I found the plot pretty fresh; the comical way they tackle Rex’s reaction to the bank robbery and his following imprisonment I thought was original. A big part of what made this movie attractive to me was Rex’s hilarious inner dialogue with his personified conscience (which only he sees).
I love it when a movie plays with that, the best example being A. E. Mortimer’s Daniel Isn’t Real. Bloody Hell is funny and gory, and although the ending is a bit too absurd, the whole flick is very entertaining and will leave any horror fan satisfied.
Eraserhead (1977)
I watched this crazy horror sci-fi flick for the first time this week. David Lynch put this experimental film out in 1977, and the film only gained notoriety over the years and decades. Eraserhead is a tour de force and not an easy watch. It’s probably the movie I had more questions about after finishing it, at least in my recent memory.
What’s it about? I have no clue. But if I had to guess I’d say it’s about life: being born, relationships, sex and death. No need for a synopsis, you won’t get anything out of me describing what I saw unless you watch it yourself.

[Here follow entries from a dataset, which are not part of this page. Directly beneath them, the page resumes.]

-- ==== Sys2Proof/Tests/Slice0.lean ====
section
/-! SUPPORT. Tests. Decode: a word of every row, its operand bits laid out by the row's encoding in opcode_table.json.
One step: rows of the spec's vectors (95_test_vectors.md, 96_test_vectors_fp.md), expected values as printed there.
Witnesses: for every statement with hypotheses a state and operands that meet them. -/

namespace Sys2Proof.Tests

open Sys2Proof.Machine

/-! ### Configurations and states -/

def cfg32 : Config := { Config.reset with base := .rv32i }
def cfg32e : Config := { Config.reset with base := .rv32e }

/-- The reset configuration with other extensions. -/
def withExt (f : Extensions → Extensions) : Config := { Config.reset with ext := f Config.reset.ext }

def cfgNoC : Config := withExt fun e => { e with c := false }

/-- A device at 0x1000, of 16 bytes. -/
def device : Region :=
  { base := 0x1000, size := 16, kind := .io, fetch := false, read := true, write := true, atomic := true,
    widths := [1, 2, 4, 8], eventual := false }

def cfgIo : Config := { Config.reset with memmap := [Config.ram, device] }

/-- Zam, and one of the three effects of a misaligned access. -/
def cfgZam (m : Misaligned) : Config := { withExt (fun e => { e with zam := true }) with misaligned := m }

/-- Zam, and a device of two granules of 8 bytes. -/
def cfgGranule : Config :=
  { cfgZam .complete with memmap := [Config.ram, device], atomicGranules := [⟨0x1000, 16, 8⟩] }

/-- The environment may fail an SC. -/
def cfgOracle : Config := { Config.reset with scMayFail := .oracle }

/-- The reset state in a configuration, with some integer registers set. -/
def start (c : Config) (xs : List (Reg × Word)) : State :=
  xs.foldl (fun s r => { s with x := s.x.set r.1.toNat r.2 r.1.isLt }) { State.reset with cfg := c }

/-- With some floating-point registers set. -/
def floats (s : State) (fs : List (Reg × FWord)) : State :=
  fs.foldl (fun t r => t.writeF r.1 r.2) s

/-- The data bytes of the spec's load vectors, at 0x80001000 (95_test_vectors.md, section 2.2). -/
def data : List Host.Cell :=
  [(0x80001000, 0x80#8), (0x80001001, 0xFF#8), (0x80001002, 0x7F#8), (0x80001003, 0x01#8), (0x80001004, 0xEF#8),
    (0x80001005, 0xBE#8), (0x80001006, 0xAD#8), (0x80001007, 0xDE#8)]

/-- The word of the spec's atomic vectors, at 0x80002000 (section 2.5). -/
def lock : List Host.Cell := [(0x80002000, 0x78#8), (0x80002001, 0x56#8), (0x80002002, 0x34#8), (0x80002003, 0x92#8)]

/-- The code decodes, its instruction answers a next state, and the test holds of it. -/
def runs (s : State) (k : Code) (test : State → Bool) : Bool :=
  match decode s.cfg k with
  | .error _ => false
  | .ok i =>
    match exec i s with
    | .next t => test t
    | .fault _ => false
    | .refused _ => false

/-- The next state is the one tested. -/
def nextIs (o : Result) (test : State → Bool) : Bool :=
  match o with
  | .next t => test t
  | .fault _ => false
  | .refused _ => false

/-- The result has this pattern and these flags. -/
def gives {w : Nat} (r : BitVec w × FFlags) (b : Nat) (fl : FFlags) : Bool := r.1.toNat == b && r.2 == fl

/-- Trapped with this cause and value, at `pc`. -/
def trappedBy (cause : Cause) (tval : Word) (t : State) : Bool :=
  match t.status with
  | .running => false
  | .trapped r => r.cause == cause && r.tval == tval && r.epc == t.pc

def isRunning (t : State) : Bool := t.status == .running

def decodesTo (c : Config) (k : Code) (i : Instr) : Bool :=
  match decode c k with
  | .error _ => false
  | .ok j => j == i

def decodesAll (c : Config) (rows : List (Code × Instr)) : Bool := rows.all fun r => decodesTo c r.1 r.2

def allWellFormed (c : Config) (is : List Instr) : Bool := is.all fun i => i.wellFormed c
def noneWellFormed (c : Config) (is : List Instr) : Bool := is.all fun i => !i.wellFormed c

/-! ### WellFormed refuses an ill-formed term, for each of its checks -/

theorem test_wf_absent_extension :
    noneWellFormed (withExt fun e => { e with m := false, zmmul := false }) [.mul 1 2 3, .mulw 1 2 3, .div 1 2 3] &&
    noneWellFormed (withExt fun e => { e with m := false }) [.div 1 2 3, .remuw 1 2 3] &&
    allWellFormed (withExt fun e => { e with m := false }) [.mul 1 2 3] &&
    noneWellFormed (withExt fun e => { e with a := false }) [.lrW 1 2 0 0, .amomaxuD 1 2 3 1 1] &&
    noneWellFormed (withExt fun e => { e with f := false, d := false, q := false })
      [.flw 1 2 0, .fcvtLS 1 2 0, .fld 1 2 0, .fmvDX 1 2, .flq 1 2 0, .fcvtQL 1 2 0] &&
    noneWellFormed (withExt fun e => { e with d := false, q := false }) [.cFld 1 2 3, .cFsdsp 1 2] &&
    noneWellFormed (withExt fun e => { e with zicsr := false }) [.csrrw 1 2 1, .csrrci 1 2 1] &&
    noneWellFormed (withExt fun e => { e with zifencei := false }) [.fenceI 0 0 0] &&
    noneWellFormed cfgNoC [.cNop 0, .cLd 1 2 3, .cEbreak, .illegalAllZero] = true := by decide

It’s crazy that this movie came out almost 45 years ago. Very nightmarish and worth a watch for sure.
Wrong Turn (2021)
The new Wrong Turn remake is out, and it ain't good. I had high hopes with this one, because I enjoyed the first couple of movies from the saga and was open to a reimagining of the first one. But after watching the new remake, maybe I wasn’t so open to a reimagining. Pretty hard to f'up a movie like Wrong Turn to be honest.

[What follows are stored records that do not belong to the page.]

-- ==== Sys2Proof/Machine/Jumps.lean ====
section
/-! DEFINITION. Control transfer: JPOS, JUMP, JZER, JNEG (43_jumps.md R170-R174). All are absolute; the target is not checked. -/

namespace Sys2Proof.Machine

/-- JPOS: jump if strictly positive (43_jumps.md R170). -/
def execJpos (a : Word) (s : State) : Host.Outcome State Fault Refusal :=
  .next (s.jumpIf (conditionPositive s.flagZ s.flagN) (jumpTarget a))

/-- JUMP: `PC <- A` unconditionally (43_jumps.md R171). -/
def execJump (a : Word) (s : State) : Host.Outcome State Fault Refusal :=
  .next (s.setPC (jumpTarget a))

/-- JZER: jump if zero (43_jumps.md R172). -/
def execJzer (a : Word) (s : State) : Host.Outcome State Fault Refusal :=
  .next (s.jumpIf (conditionZero s.flagZ s.flagN) (jumpTarget a))

/-- JNEG: jump if negative (43_jumps.md R173). -/
def execJneg (a : Word) (s : State) : Host.Outcome State Fault Refusal :=
  .next (s.jumpIf (conditionNegative s.flagZ s.flagN) (jumpTarget a))

end Sys2Proof.Machine
end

A group of friends go out hiking in the American backwoods. After what seems to be an attack, they get lost and must camp overnight. They’ll discover there’s a group of people that have lived in those woods for generations and that aren’t too happy to have them around.
Alan McElroy and Mike P. Nelson tried to put a lot more on the table apart from fun kills and booby-traps, but it all feels not really elaborate and cheap. I think that the fact they called it Wrong Turn makes the movie more confusing, because that puts an idea in the viewer’s head but then the movie has literally nothing to do with the original film apart from that it’s set in the woods. Reactions and resolutions in the movie feel lazy and surreal, and I don't mean 'surreal' in a good way. With another title and better writing, they could’ve made an original flick that was its own thing, but the new Wrong Turn will just end up disappointing you, whether you’ve seen the original or not.